Is Joe Biden's Popularity Slipping?

Is Joe Biden's Popularity Slipping?

A Pew Research poll indicated that, while most Americans supported Biden and his agenda, they were skeptical that the president would be able to forge compromise and prevent partisan rancor in Washington.

President Donald Trump, to a greater extent than either his predecessor or his successor, was divisive. Both support for, and opposition to, his agenda and policies brought a record turnout of 66.7 percent to the 2020 election. (The 2016 election had a turnout of 55.7 percent; the 2012 election, 54.9 percent.)

While supporters and detractors of President Trump will continue to hold opposing views, it is indisputable that Trump did not poll well outside of his core constituency. Polls vary depending on their source, but there is little doubt that Biden, who de-emphasized partisanship and appealed to the political center during his campaign, is doing comparatively better. According to a Gallup poll released last week, fifty-six percent of Americans broadly approve of how Biden is doing in office. forty-two percent disapprove, while two percent are uncertain.

According to Gallup, Biden’s numbers have remained fairly consistent; the same question was posed in January and April, and fifty-seven percent approved then, a decrease of one percent.
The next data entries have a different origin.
/-- RECORD_CLOSE (R92, R122). -/
def execRecordClose (s : State) : Host.Outcome State Fault Refusal :=
  .next (s.onUlg fun u =>
    match u.cnt.pack with
    | some j => (u.closeRecord j false j.sections).ftRecord j.l.tick
    | none => u)

/-! ### The latch (R44, R47, R69, R72, R81, R93) -/

/-- A record unfinished at the next latch closes as PARTIAL with the sections packed so far, a free number of them
(R47, R92); the counter sections left out are due full (R87), and the dumps left out are pending again (R82). -/
def Ulg.closePartial (u : Ulg) : Ulg :=
  match u.cnt.pack with
  | none => u
  | some j =>
    let d := u.p.draw
    let k := d.1 % (j.sections.length + 1)
    let left := (j.sections.drop k).filterMap fun x =>
      if x.type = 1 ∨ x.type = 2 then some x.index else if x.type = 3 ∨ x.type = 4 then some (128 + x.index) else none
    let u := { u with p := d.2 }
    let u := (u.closeRecord j true (j.sections.take k)).ftRecord j.l.tick
    let dumps := (j.sections.drop k).filterMap fun x => if x.type = 7 then some x.index else none
    (u.onCnt fun c =>
      { c with
        owed := c.owed ++ left
        rings := dumps.foldl (fun t n => t.upd n (fun r => { r with dump := true })) c.rings }).event
      ULG_TIME_EVENT_PARTIAL

/-- A tick whose packing never began has no record (R93). -/
def Ulg.skipTick (u : Ulg) : Ulg :=
  if u.cnt.due.isSome then (u.count ULG_CNT_STATUS_SKIPPED).event ULG_CNT_EVENT_REC_SKIP else u

/-- The queue statistics with the depths held up to the latch (R69). -/
def UlgCount.settleQueues (c : UlgCount) (edges : Tab Nat) (n : Nat) : Tab QueueStat :=
  (List.range n).foldl (fun t q => t.upd q (fun st => st.hold (c.depth.get q) (edges.get (q / 16)))) c.cur.queues

/-- The cores whose counters moved or whose ring counts hang ticks. -/
def UlgCount.hangCores (c : UlgCount) : List Nat :=
  ((c.shadow.map Prod.fst ++ c.prev.map Prod.fst).map (· / 8) ++ c.rings.map Prod.fst).eraseDups

/-- The hang evaluation of a latch (R81). -/
def Ulg.hangEval (u : Ulg) : Ulg :=
  let n := 64 * u.cfg ULG_CNT_CFG_CLUSTERS
  let min := u.cfg ULG_CNT_CFG_HANG_MIN_CYC
  let cores := if min = 0 then List.range n else u.cnt.hangCores.filter (· < n)
  u.onCnt fun c =>
    { c with rings := cores.foldl (fun t k =>
        let h := decide (min ≤ c.delta (8 * k)) && c.delta (8 * k + 2) == 0 && u.domainOn (k / 512)
        t.upd k fun r => { r with hangTicks := if h then r.hangTicks + 1 else 0, hung := r.hung && h }) c.rings }

/-- The interval that begins at a latch: the tags stay (R70, R89). -/
def Interval.begin (v : Interval) : Interval :=
  { tags := (v.tags.map fun e =>
      (e.1, ({ layer0 := e.2.layer, op0 := e.2.op, layer := e.2.layer, op := e.2.op } : TagStat))).filter fun e =>
        decide (e.2 ≠ {}) }

/-- The Uligo's counting at a latch that has been taken by `Part.latchTick`. -/
def Ulg.latchCounting (u : Ulg) (qpEdges : List Nat) : Ulg :=
  let u := u.closePartial
  let skipped := u.cnt.due.isSome
  let wasSkipped := match u.cnt.due with | some l => l.full | none => false
  let u := u.skipTick
  let c := u.cnt
  let edges := (List.range 16).foldl (fun t b => t.upd b (fun e => e + qpEdges.getD b 0)) c.cur.edges
  let nq := u.cfg ULG_CNT_CFG_QUEUES
  let iv := { c.cur with edges := edges, queues := c.settleQueues edges nq }
  let l : Latched := {
    tick := u.p.lastTick, us := u.p.tick.lastUs, ticks := u.p.tick.lastTicks, round := u.p.lastIntervalRound
    tq := u.tq, epoch := u.epoch, clusters := u.cfg ULG_CNT_CFG_CLUSTERS, buses := u.cfg ULG_CNT_CFG_UNCORE_BUSES
    queues := nq, full := c.fullAll || skipped || wasSkipped, skipped := skipped, iv := iv
    dark := u.pwr.dark ++ (List.range (domUncore + 1)).filter fun d => u.reg (ULG_PD_STATUS_ST d) = 2 }
  let u : Ulg := { u with pwr := { u.pwr with dark := [] } }
  let u := u.onCnt fun c =>
    { c with prev := c.shadow, shadow := c.counters, cur := c.cur.begin, due := some l, fullAll := false }
  ((u.put ULG_SHADOW_TICK_TICK u.p.lastTick).put ULG_TICK_NOW_TICK u.p.lastTick).hangEval

end Sys2Proof.Machine
end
Even at fifty-six percent, Biden’s approval rating remains seven percentage points higher than Gallup’s high-water mark for President Trump, forty-nine percent.

However, Gallup’s numbers do not tell the full story. A FiveThirtyEight analysis suggests that the president’s support is slipping. Taking into account factors including sample size, date, and previous accuracy, the website concluded that Biden’s approval rating was only 51.6 percent, while 42.6 percent disapproved and roughly 6 percent remained uncertain. Nine points, according to FiveThirtyEight, was the smallest the gap between Biden’s approval and disapproval ratings had ever been.

Other polls have contradicted the Gallup report. On Tuesday, the Des Moines Register published a survey indicating that forty-three percent of Iowans supported Biden, while fifty-two percent opposed him. Iowa has trended towards the Republican Party in recent years, so the lower rating is not surprising; however, the same newspaper published an earlier poll in March, in which forty-seven percent of Iowans approved of Biden.

A Monmouth University poll found that Biden’s approval rating fell six points from April to June, from fifty-four to forty-eight percent. The director of Monmouth’s Polling Institute, Patrick Murray, suggested that the decrease stemmed from Biden’s inability to budge Congress on his massive $4 trillion spending program.

More broadly, a Pew Research poll indicated that, while most Americans supported Biden and his agenda, they were skeptical that the president would be able to forge compromise and prevent partisan rancor in Washington. Pew suggested that forty-eight percent of Americans had confidence in Biden, while fifty-two percent did not.

Trevor Filseth is a current and foreign affairs writer for The National Interest.